The narrative isn’t limited to Yango. In Tunisia, the Estonian ride-hailing giant Bolt is currently embroiled in a major scandal, with its operations suspended amid serious allegations of money laundering, tax evasion, and operating without proper licenses. Millions in assets have been seized, and the company’s headquarters shuttered, a stark reminder of the potential pitfalls of rapid expansion in emerging markets without meticulous attention to local regulations.
The core of the conflict lies in the fundamental differences between the traditional taxi model and the ride-hailing platform. Traditional taxi unions often represent drivers who have invested significantly in licenses and vehicles, operating under a framework of regulations that govern fares, vehicle standards, and driver qualifications. Ride-hailing apps, on the other hand, often utilize a more flexible model with drivers using their own vehicles and fares determined by algorithms, leading to accusations of undercutting and unfair competition.

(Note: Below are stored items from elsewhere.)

/-- R162: a packet with code 0, 1 or 2 and a non-positive operand raises DomainViolation in READY, since this hardware is
strict: the record is its own code and operand, no response is produced, and nothing else of the engine changes. A
record of DomainViolation names such a packet; without STRICT_DOMAIN the fault is never raised. What becomes of the
packets on the port is left out here (log entry 18). -/
def Obligations.NonPositiveOperandRaisesDomainViolation : Prop :=
  (∀ s : State, Inv s → s.cause = .domainViolation →
    s.fcmd.toNat ∈ [0, 1, 2] ∧ (s.fword = 0 ∨ s.fword.getLsbD 63 = true)) ∧
  (∀ (w : Word) (s t : State), ∀ e ∈ [execPopcntIterWith, execPopcntSparseWith, execPopcntDenseWith],
    e false w s = .next t → t.mode = .ready) ∧
  ∀ (s : State) (p : Packet) (ps : List Packet), s.rst = false → s.mode = .ready → s.cmds = p :: ps →
    (packetCode p).toNat ∈ [0, 1, 2] → (packetOperand p = 0 ∨ (packetOperand p).getLsbD 63 = true) →
    ∃ t, step s = .next t ∧ { t with cmds := s.cmds } = { s with
      mode := .faulted
      cause := .domainViolation
      fcmd := packetCode p
      fword := packetOperand p }

/-- R166, R167: a step that ends in a fault from READY has no other effect on the engine than the record and the phase; the
record together is the faulting packet; no response is produced and no table entry changes. -/
def Obligations.FaultsArePrecise : Prop :=
  ∀ (s t : State), s.rst = false → s.mode = .ready → step s = .next t → t.mode = .faulted →
    (∃ ps, s.cmds = mkPacket t.fcmd t.fword :: ps) ∧ t.responses = s.responses ∧
      (∀ x, t.table8.read x = s.table8.read x) ∧ (∀ x, t.table16.read x = s.table16.read x) ∧
      t.initDone = s.initDone ∧ t.rst = false ∧
      ((t.cause = .illegalCommand ∧ legalCode t.fcmd = false) ∨
        (t.cause = .domainViolation ∧ t.fcmd.toNat < 3 ∧ (t.fword = 0 ∨ t.fword.getLsbD 63 = true)))

/-- R168, R169, R170: in FAULTED, with no reset requested, nothing is accepted and nothing changes for as long as it
lasts, the record included; only a reset leaves FAULTED, and it clears the record. R198, R199: in READY with no packet
presented nothing changes either. That a step in these two states answers the same state is the model's form of no step
(log entry 6). -/
def Obligations.FaultedHoldsUntilReset : Prop :=
  (∀ s : State, s.rst = false → s.mode = .ready → s.cmds = [] → ∀ k, run k s = .next s) ∧
  (∀ s : State, s.rst = false → s.mode = .faulted → ∀ k, run k s = .next s) ∧
  (∀ s t : State, step s = .next t → s.mode = .faulted → t.mode ≠ .faulted →
    s.rst = true ∧ t.mode = .init ∧ t.cause = .none ∧ t.fcmd = 0 ∧ t.fword = 0)

/-- R22, R23, R24: CAUSE, FCMD and FWORD change at fault entry, from READY, and at reset, and nowhere else. -/
def Obligations.RecordWrittenAtFaultEntryOnly : Prop :=
  ∀ s t : State, step s = .next t → s.rst = false →
    (t.cause = s.cause ∧ t.fcmd = s.fcmd ∧ t.fword = s.fword) ∨
    (s.mode = .ready ∧ t.mode = .faulted ∧ t.cause ≠ .none)

/-- R21: the transitions of MODE are exactly reset, the end of INIT, and a fault in READY. That INIT ends in the step
after the counter has reached 65,792 is the model's choice (log entry 3). -/
def Obligations.ModeTransitions : Prop :=
  ∀ s t : State, Inv s → step s = .next t →
    (s.rst = true ∧ t.mode = .init) ∨
    (s.rst = false ∧ t.mode = s.mode) ∨
    (s.rst = false ∧ s.mode = .init ∧ s.initDone = 65792 ∧ t.mode = .ready) ∨
    (s.rst = false ∧ s.mode = .ready ∧ t.mode = .faulted ∧ t.cause ≠ .none)

/-- R25: STATUS is the three fields side by side, and in every state of the invariant it is one of the fourteen legal
values. -/
def Obligations.StatusIsLegal : Prop :=
  (∀ s : State, (readStatus s).extractLsb' 0 2 = modeCode s.mode ∧ (readStatus s).extractLsb' 2 2 = causeCode s.cause ∧
    (readStatus s).extractLsb' 4 4 = s.fcmd) ∧
  (∀ s : State, Inv s → readStatus s ∈ legalStatus) ∧
  (∀ s : State, Inv s → s.mode = .init → readStatus s = 0x00#8) ∧
  (∀ s : State, Inv s → s.mode = .ready → readStatus s = 0x01#8)

/-! The machine as a whole (10_state.md, 20_memory.md, 30_encoding.md, 70_reset_and_hazards.md) -/

/-- The invariant holds at reset. Its progress counter is the model's (log entry 3). -/
def Obligations.InvariantAtReset : Prop := Inv State.reset

/-- Every step keeps the invariant: the tables hold exactly what has been written so far, complete outside INIT, and the
fault record is one of R160's. How far the build has come is told by the model's counter (log entry 3). -/
def Obligations.InvariantKeptByEveryStep : Prop :=
  ∀ s t : State, Inv s → step s = .next t → Inv t

/-- R28, R45: outside INIT every entry of both tables is written and is the count of its index, and no step but a reset
changes any of them. -/
def Obligations.TablesCompleteAndFrozen : Prop :=
  ∀ s : State, Inv s → s.mode ≠ .init →
    (∀ x : BitVec 8, s.table8.read x.toNat = some (BitVec.ofNat 8 (popcount x))) ∧
    (∀ x : BitVec 16, s.table16.read x.toNat = some (BitVec.ofNat 8 (popcount x))) ∧
    (∀ t, step s = .next t → s.rst = false → t.table8 = s.table8 ∧ t.table16 = s.table16)

/-- From any state of the invariant the machine never stops: every step, and every run, answers a next state (R163, R192,
R198: nothing else faults, INIT finishes, every command ends). That a step answers a next state, the same one, in FAULTED
and in READY with no packet presented, where the spec has no step, is the model's choice (log entry 6). -/
def Obligations.EngineNeverStops : Prop :=
  (∀ s : State, Inv s → ∃ t, step s = .next t) ∧
  (∀ (s : State) (k : Nat), Inv s → ∃ t, run k s = .next t ∧ Inv t)

/-- R70: outside READY no command is accepted, whichever it is. The named faults are the model's form of a hold (log
entry 7). The last clause covers the step that honours a reset, whose keeping of the received responses is the model's
choice (log entry 2), and the step in FAULTED, where the spec has none (log entry 6). -/
def Obligations.CommandsHeldOutsideReady : Prop :=
  (∀ (i : Instr) (s : State), s.mode = .init → exec i s = .fault .heldInInit) ∧
  (∀ (i : Instr) (s : State), s.mode = .faulted → exec i s = .fault .heldInFaulted) ∧
  (∀ s t : State, s.mode ≠ .ready → step s = .next t → t.cmds = s.cmds ∧ t.responses = s.responses)

/-- R70: in READY one step takes the packet on the port and executes the command it decodes to. That the packet is then
gone from the port is the model's reading (log entry 18). A packet placed on the port of the state INIT leaves is the
next one run; that `withFetchWord` places it there is the model's choice (log entry 8). -/
def Obligations.StepRunsThePresentedCommand : Prop :=
  (∀ (s : State) (p : Packet) (ps : List Packet) (i : Instr), s.rst = false → s.mode = .ready → s.cmds = p :: ps →
    decode p = .legal i → step s = exec i { s with cmds := ps }) ∧
  (∀ (s : State) (i : Instr), step (s.withFetchWord 68 (encode i).toNat) = exec i { booted s with cmds := s.cmds })

/-- R32, R35, R45: what a command leaves unchanged. Every table entry, the initialiser and the host's inputs always; the
record and the phase when it responds; the responses when it faults. -/
def Obligations.CommandFrame : Prop :=
  ∀ (i : Instr) (s t : State), exec i s = .next t →
    (∀ x, t.table8.read x = s.table8.read x) ∧ (∀ x, t.table16.read x = s.table16.read x) ∧
    t.initDone = s.initDone ∧ t.rst = s.rst ∧ t.cmds = s.cmds ∧
    ((t.mode = .ready ∧ t.cause = s.cause ∧ t.fcmd = s.fcmd ∧ t.fword = s.fword ∧
        ∃ r, t.responses = s.responses ++ [r]) ∨
      (t.mode = .faulted ∧ t.cause = .domainViolation ∧ t.fcmd = i.code ∧ t.fword = i.operand ∧
        t.responses = s.responses))

/-- R35: an accepted command that does not fault leaves the engine's state exactly as it was, and two equal commands give
equal responses, whatever ran between them. The host's packets and responses are no state of the engine (log entry 1). -/
def Obligations.CommandLeavesNoTrace : Prop :=
  (∀ (s t : State) (p : Packet) (ps : List Packet), s.rst = false → s.mode = .ready → s.cmds = p :: ps →
    step s = .next t → t.mode = .ready → { t with cmds := s.cmds, responses := s.responses } = s) ∧
  (∀ (s s' t t' : State) (p : Packet) (ps ps' : List Packet), Serving s → Serving s' → s.cmds = p :: ps →
    s'.cmds = p :: ps' → step s = .next t → step s' = .next t' → t.mode = .ready →
    t'.mode = .ready ∧ ∃ r, t.responses = s.responses ++ [r] ∧ t'.responses = s'.responses ++ [r])

/-- R149, R70: the outcome of a packet is a function of the packet alone, and it is the one the reference functions give
(R9, R10, R81, R160): from every serving state a step on a presented packet gives the reply that `popcount`, `bitrev`,
the guard and the opcode map alone determine, and nothing else of the engine changes. What becomes of the packets on the
port is left out here (log entry 18). -/
def Obligations.EngineMeetsItsReference : Prop :=
  ∀ (s : State) (p : Packet) (ps : List Packet), Serving s → s.cmds = p :: ps →
    ∃ t, step s = .next t ∧ { t with cmds := s.cmds } = afterReply p (packetReply Config.strictDomain p) s

/-- R47, R199: a sequence of packets none of which faults is answered in order, one response each, depending on its own
packet alone; the run has ended well. That as many steps as packets are enough is the model's reading (log entry 12), and
so is it that accepted packets are gone from the port (log entry 18). -/
def Obligations.RunAnswersInOrder : Prop :=
  ∀ s : State, Serving s → firstFault Config.strictDomain s.cmds = none →
    run s.cmds.length s =
      .next { s with cmds := [], responses := s.responses ++ repliesUpToFault Config.strictDomain s.cmds } ∧
    (repliesUpToFault Config.strictDomain s.cmds).length = s.cmds.length ∧
    runEndedWell { s with cmds := [], responses := s.responses ++ repliesUpToFault Config.strictDomain s.cmds }

/-- R165, R167, R199: a sequence of packets with one that faults gets the responses up to the first fault, then the record
of that packet; no packet behind it is ever accepted. The model's readings and choices: one step for each packet (log
entry 12), the faulting packet gone from the port (log entry 18), and steps in FAULTED that answer the same state (log
entry 6). -/
def Obligations.RunStopsAtFirstFault : Prop :=
  ∀ (s : State) (p : Packet) (f : EngineFault) (rest : List Packet), Serving s →
    firstFault Config.strictDomain s.cmds = some (p, f, rest) → ∀ k,
    run ((repliesUpToFault Config.strictDomain s.cmds).length + 1 + k) s =
      .next { s with
        mode := .faulted
        cause := faultCause f
        fcmd := packetCode p
        fword := packetOperand p
        cmds := rest
        responses := s.responses ++ repliesUpToFault Config.strictDomain s.cmds }

/-- R65, R173: a step hands over at most one response, behind those already handed over: exactly one when a packet is
accepted without a fault, none when a packet is accepted with a fault or when none is accepted; none is dropped or
reordered. That an accepted packet is gone from the port is the model's reading (log entry 18), and that a reset keeps
the responses its choice (log entry 2). -/
def Obligations.ResponsesOnlyGrow : Prop :=
  ∀ s t : State, step s = .next t →
    (t.responses = s.responses ∧ t.cmds = s.cmds ∧ (s.rst = true ∨ s.mode ≠ .ready ∨ s.cmds = [])) ∨
    (s.rst = false ∧ s.mode = .ready ∧ t.mode = .faulted ∧ t.responses = s.responses ∧
      ∃ p : Packet, s.cmds = p :: t.cmds) ∨
    (s.rst = false ∧ s.mode = .ready ∧ t.mode = .ready ∧ ∃ (p : Packet) (r : Word), s.cmds = p :: t.cmds ∧
      t.responses = s.responses ++ [r])
end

The “Dolel Transport” movement in Senegal is just one example of how taxi unions are mobilizing against these perceived threats. They argue that ride-hailing apps promote irregular transport services, undermining the established ecosystem. While some governments, like Senegal’s Transport Minister El Malick Ndiaye, have expressed a willingness to legalize new transport models, this has only further inflamed tensions with traditional operators who fear being rendered obsolete.

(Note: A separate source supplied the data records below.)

-- ==== Sys2Proof/Laws/Decode.lean ====
section
/-! SUPPORT. The fields of a packet, and what decoding can answer. -/

namespace Sys2Proof

/-- The code of a packet put together from a code and an operand. -/
@[simp] theorem packetCode_mkPacket (c : Code) (w : Word) : packetCode (mkPacket c w) = c := by
  apply BitVec.eq_of_getLsbD_eq
  intro i hi
  simp only [packetCode, mkPacket, BitVec.getLsbD_extractLsb', BitVec.getLsbD_append]
  simp [hi]

/-- The operand of a packet put together from a code and an operand. -/
@[simp] theorem packetOperand_mkPacket (c : Code) (w : Word) : packetOperand (mkPacket c w) = w := by
  apply BitVec.eq_of_getLsbD_eq
  intro i hi
  simp only [packetOperand, mkPacket, BitVec.getLsbD_extractLsb', BitVec.getLsbD_append]
  simp [hi]

/-- A packet is its code above its operand. -/
theorem mkPacket_fields (p : Packet) : mkPacket (packetCode p) (packetOperand p) = p := by
  apply BitVec.eq_of_getLsbD_eq
  intro i hi
  simp only [packetCode, packetOperand, mkPacket, BitVec.getLsbD_extractLsb', BitVec.getLsbD_append]
  by_cases h : i < 64
  · simp [h]
  · have : 64 + (i - 64) = i := by omega
    simp [h, this]
    omega

/-- A legal packet has a legal code, and carries its command's operand. -/
theorem decode_legal {p : Packet} {i : Instr} (h : decode p = .legal i) :
    packetCode p = i.code ∧ packetOperand p = i.operand ∧ legalCode (packetCode p) = true := by
  unfold decode at h
  split at h
  · cases h; simp_all [Instr.code, Instr.operand, legalCode]
  split at h
  · cases h; simp_all [Instr.code, Instr.operand, legalCode]
  split at h
  · cases h; simp_all [Instr.code, Instr.operand, legalCode]
  split at h
  · cases h; simp_all [Instr.code, Instr.operand, legalCode]
  split at h
  · cases h; simp_all [Instr.code, Instr.operand, legalCode]
  split at h
  · cases h; simp_all [Instr.code, Instr.operand, legalCode]
  split at h
  · cases h; simp_all [Instr.code, Instr.operand, legalCode]
  · cases h

/-- The seven legal codes, listed. -/
theorem legalCode_iff (c : Code) : legalCode c = true ↔
    c = 0b0000#4 ∨ c = 0b0001#4 ∨ c = 0b0010#4 ∨ c = 0b0011#4 ∨ c = 0b0100#4 ∨ c = 0b0101#4 ∨ c = 0b1000#4 := by
  revert c; decide

/-- A reserved code decodes to itself, with its operand. -/
theorem decode_reserved {p : Packet} (h : legalCode (packetCode p) = false) :
    decode p = .illegal (packetCode p) (packetOperand p) := by
  have h' : ¬ legalCode (packetCode p) = true := by simp [h]
  rw [legalCode_iff] at h'
  push Not at h'
  obtain ⟨h0, h1, h2, h3, h4, h5, h8⟩ := h'
  simp only [decode, if_neg h0, if_neg h1, if_neg h2, if_neg h3, if_neg h4, if_neg h5, if_neg h8]

/-- What an illegal packet decodes to: its own code, which is reserved, and its own operand. -/
theorem decode_illegal {p : Packet} {c : Code} {w : Word} (h : decode p = .illegal c w) :
    c = packetCode p ∧ w = packetOperand p ∧ legalCode (packetCode p) = false := by
  by_cases hl : legalCode (packetCode p) = true
  · exfalso
    rw [legalCode_iff] at hl
    unfold decode at h
    rcases hl with hl | hl | hl | hl | hl | hl | hl <;> simp [hl] at h
  · simp only [Bool.not_eq_true] at hl
    rw [decode_reserved hl] at h
    cases h
    exact ⟨rfl, rfl, hl⟩

end Sys2Proof
end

For ride-hailing companies, the allure of the African market is undeniable. With rapidly growing urban populations and often inadequate public transport systems, the potential for expansion is immense. Platforms like Yango, which operates in over 20 countries globally, including several in Africa, tout their ability to offer affordable and accessible transportation solutions. However, their ambition to scale across the continent is increasingly being hampered by the resistance they face.
The regulatory pushback in Africa is not unique to the continent. Globally, ride-hailing companies have faced scrutiny and legal battles as governments grapple with how to integrate these new technologies into existing transportation frameworks. However, in Africa, the power and organization of traditional taxi unions, coupled with governments often prioritizing the protection of local livelihoods, present a particularly formidable challenge.
The outcome of the legal battle in Senegal, expected in July 2025, could set a significant precedent for the digital transportation sector in the country and potentially across the region. It will force a reckoning: can ride-hailing companies operate in Africa on their own terms, or will they be compelled to adapt to the demands and regulations of local authorities and the powerful influence of taxi unions?
The future of urban mobility in Africa likely lies in finding a balance. Ride-hailing platforms offer undeniable benefits in terms of convenience and efficiency, but they must also operate within a legal and regulatory framework that addresses concerns about fair competition, safety, and the livelihoods of existing transport providers. As the standoff in Senegal demonstrates, the road to a seamless integration of technology and traditional transport in Africa is likely to be a bumpy one, with taxi unions proving to be a significant force in shaping the journey.